When IRAs became mainstream, they quickly became assets that had to be addressed during the dissolution of marriages in Massachusetts and other states. The same is true with health savings accounts, or HSAs. HSAs have been around for about 13 years, and for some people who are getting a divorce, the balances in their HSAs have become relatively big.
HSAs are custodial accounts that are tax exempt. It is possible for people to make tax-deductible contributions up to certain annual amounts, and no income restrictions exist for contributing. These accounts have to be used in tandem with a qualified health insurance plan featuring a high deductible.
An HSA is handled in the same manner as an IRA during the divorce process. The interest in this type of account may be transferred between the two divorcing parties as part of the divorce agreement. In addition, according to the IRS, either parent may use HSA funds to cover their children’s eligible expenses. It does not matter which parent considers the children to be dependents for income tax purposes or which parent maintains physical custody of them.

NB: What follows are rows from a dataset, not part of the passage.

-- ==== Sys2Proof/Machine/Commit.lean ====
section
/-! DEFINITION. The data phase of a commit (R211 to R215, R274), the checkpoint (R192) and the early commit (R300). The
entries of a commit enter their write queues at once where there is room; the others wait in the commit. -/

namespace Sys2Proof.Machine

/-! ## Scratchpad -/

/-- Scratchpad bytes written, with the dirty flag of each 4 KiB block they touch (R295). -/
def spWrite (a : Nat) (bytes : List Byte) (s : Device) : Device :=
  let blocks := if bytes.isEmpty then [] else rangeFrom (a / 4096) ((a + bytes.length - 1) / 4096 - a / 4096 + 1)
  { s with
    spad := Memory.writeBytes s.spad a bytes
    spDirty := blocks.foldl (fun m b => Assoc.set false m b true) s.spDirty }

/-! ## Atomic operations (R248) -/

/-- The new value of a unit of `n` bytes. -/
def atomNew (op : AtomOp) (n a v c : Nat) : Nat :=
  let w := 8 * n
  let x := a % 2 ^ w
  let y := v % 2 ^ w
  match op with
  | .add => (x + y) % 2 ^ w
  | .and => x &&& y
  | .or => x ||| y
  | .xor => x ^^^ y
  | .min => if signedOf w x < signedOf w y then x else y
  | .max => if signedOf w x < signedOf w y then y else x
  | .swp => y
  | .cas => if x = c % 2 ^ w then y else x

/-! ## Reads of device memory that report what they find (R278) -/

/-- A corrected-error event (R380, code 25): its symbols with their values, lowest first. -/
def correctedEv (loc : Nat) (errors : List (Nat × Nat)) : Ev :=
  let mask := errors.foldl (fun m e => m + 2 ^ e.1) 0
  let x := fun n => nth (errors.map (fun e => e.2)) n
  evOf 25 errors.length (locationWord loc) (mask % 2 ^ 64) (mask / 2 ^ 64 + x 0 * 2 ^ 8 + x 1 * 2 ^ 16) 0

/-- The value of a line under its queue and some further entries; a correction and an uncorrectable line are reported,
the latter with a reason (R278, R380). -/
def readUnder (reason : Nat) (more : List WqEntry) (loc : Nat) (s : Device) : Option Line × Device :=
  let q := s.queue (locStack loc) (locCh loc) ++ more
  match rsDecode (s.cells loc) with
  | .clean l => (some (overlay loc l q), s)
  | .corrected l e => (some (overlay loc l q), s.note 0 Where.device (correctedEv loc e))
  | .bad => (none, s.deviceEvent (evOf 26 reason (locationWord loc) 0 0 0))

/-- A line as an engine reads it. -/
def readLine (loc : Nat) (s : Device) : Option Line × Device := readUnder 1 [] loc s

/-- Lines read for what they say of themselves alone (R278). -/
def noteLines : List Nat → Device → Device
  | [], s => s
  | loc :: t, s => noteLines t (readLine loc s).2

/-- What a walk of an address space finds in the lines it reads is reported (R278). -/
def noteWalk (asid va : Nat) (s : Device) : Device := noteLines (s.walkLines asid va) s

/-- What the read of a table of `n` bytes finds in its lines is reported (R278). -/
def noteTable (pa n : Nat) (s : Device) : Device := noteLines ((spanLines pa n).map (fun a => dramMap a 0 0)) s

/-- `n` free bytes. -/
def freeBytes (n : Nat) (s : Device) : List Byte × Device :=
  ((rangeFrom 0 n).map (fun i => Config.freeByte (2 ^ 128 + 64 * s.fresh + i)), { s with fresh := s.fresh + 1 })

/-! ## Entries -/

/-- The entry for the line of a translated address and the bytes of a write that lie in it, the last of a byte kept. -/
def bytesEntry (g : GAddr) (bs : List GByte) : WqEntry :=
  let mine := (bs.filter (fun b => b.addr.pa / 64 == g.pa / 64)).reverse
  let here := fun i => mine.find? (fun b => b.addr.pa % 64 == i)
  { loc := dramMap (g.pa / 64 * 64) g.im g.sw,
    data := lineOf ((rangeFrom 0 64).map (fun i => match here i with
      | some b => b.val
      | none => 0)),
    mask := BitVec.ofNat 64 (((rangeFrom 0 64).filter (fun i => (here i).isSome)).foldl (fun m i => m + 2 ^ i) 0),
    stamp := 0, turns := 0 }

/-- The entry for some bytes from a translated address on, within its line. -/
def spanEntry (g : GAddr) (bs : List Byte) : WqEntry :=
  bytesEntry g ((bs.zip (rangeFrom 0 bs.length)).map (fun p => { addr := g.plus p.2, val := p.1 }))

/-- The bytes of the aligned 8-byte units that a mask touches. -/
def unitsOf (m : BitVec 64) : BitVec 64 :=
  BitVec.ofNat 64 (((rangeFrom 0 8).filter (fun u => bitField m.toNat (8 * u) 8 != 0)).foldl (fun x u => x + 255 * 2 ^ (8 * u)) 0)

/-- The entries of a commit as observers see them (R212): the last entry that touches a unit carries the whole change of
the unit, and the earlier ones leave it. -/
def settleUnits (done : List WqEntry) : List WqEntry → List WqEntry
  | [] => []
  | e :: rest =>
    let now := done ++ [e]
    let later := unitsOf (covered e.loc rest)
    { e with data := overlay e.loc 0 now, mask := covered e.loc now &&& unitsOf e.mask &&& ~~~later } :: settleUnits now rest

/-! ## The data phase (R211, R213, R215) -/

/-- What a data phase has made so far: its entries, the results of its atomics with their cores, and the effects of the
signal phase with theirs. -/
structure DataPhase where
  entries : List WqEntry
  returns : List (Nat × Flight)
  signals : List (Nat × Effect)

/-- The result of an atomic, due at a tick. -/
def returnFlight (due : Nat) (b : Buffered) (d : SReg) (v : Nat) (s : Device) : List Flight × Device :=
  if d = 0 ∨ d.val ≥ 60 then ([], s)
  else
    ([{ seq := s.seq, due := due, pc := b.pc, issued := b.issued, slot := 0, op := .atomRet d (dbl v), buf := [] }],
      { s with seq := s.seq + 1 })

/-- The bytes of a write that lie in host memory. -/
def hostBytes (m : Memory) : List GByte → Memory
  | [] => m
  | b :: t => hostBytes (if paTarget b.addr.pa = 1 then Memory.write m (b.addr.pa % 2 ^ 44) b.val else m) t

/-- A unit of global memory as an atomic finds it; of an uncorrectable line its value is free (R278). -/
def atomUnit (own : List WqEntry) (g : GAddr) (n : Nat) (s : Device) : Bool × List Byte × Device :=
  if paTarget g.pa = 0 then
    let waiting := (s.commits.map (fun c => c.pending)).flatten
    match readUnder 1 (waiting ++ own) (dramMap g.pa g.im g.sw) s with
    | (some l, s) => (true, ((lineBytes l).drop (g.pa % 64)).take n, s)
    | (none, s) =>
      let (b, s) := freeBytes n s
      (false, b, s)
  else (true, Memory.readBytes s.hostMem (g.pa % 2 ^ 44) n, s)

/-- An effect at its place in commit order; the results of its atomics land at tick `due`. -/
def commitEffect (due core : Nat) (b : Buffered) (d : DataPhase) (s : Device) : DataPhase × Device :=
  match b.eff with
  | .write _ _ lines bytes =>
    let bs := bytes.getD []
    let dev := (lines.filter (fun l => paTarget l.2.pa == 0)).map (fun l => bytesEntry l.2 bs)
    ({ d with entries := d.entries ++ dev }, { s with hostMem := hostBytes s.hostMem bs })
  | .gatom g n op v c ret =>
    let (ok, old, s) := atomUnit d.entries g n s
    let new := bytesOf n (atomNew op n (ofBytes old) v.toNat c.toNat)
    let (fl, s) := match ret with
      | some r => returnFlight due b r (ofBytes old) s
      | none => ([], s)
    let d := { d with returns := d.returns ++ fl.map (fun f => (core, f)) }
    if paTarget g.pa = 0 then (if ok then { d with entries := d.entries ++ [spanEntry g new] } else d, s)
    else (d, { s with hostMem := Memory.writeBytes s.hostMem (g.pa % 2 ^ 44) new })
  | .copy id =>
    match Assoc.get none s.ucopies id with
    | some u =>
      let (t, s) := s.later
      (d, { s with ucopies := Assoc.set none s.ucopies id (some { u with started := true, due := t }) })
    | none => (d, s)
  | e => ({ d with signals := d.signals ++ [(core, e)] }, s)

/-- The effects of a core, in issue order. -/
def commitEffects (due core : Nat) : List Buffered → DataPhase → Device → DataPhase × Device
  | [], d, s => (d, s)
  | b :: t, d, s =>
    let (d, s) := commitEffect due core b d s
    commitEffects due core t d s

When it comes to the splitting of assets, it can understandably be difficult for two people going through divorce to see eye to eye. However, if they are able to find common ground through negotiation, they may achieve a settlement that satisfies them both without having to go through the process of litigation. Proper legal guidance may help people to fight for their fair share of assets and their best interests during the marital dissolution process in Massachusetts.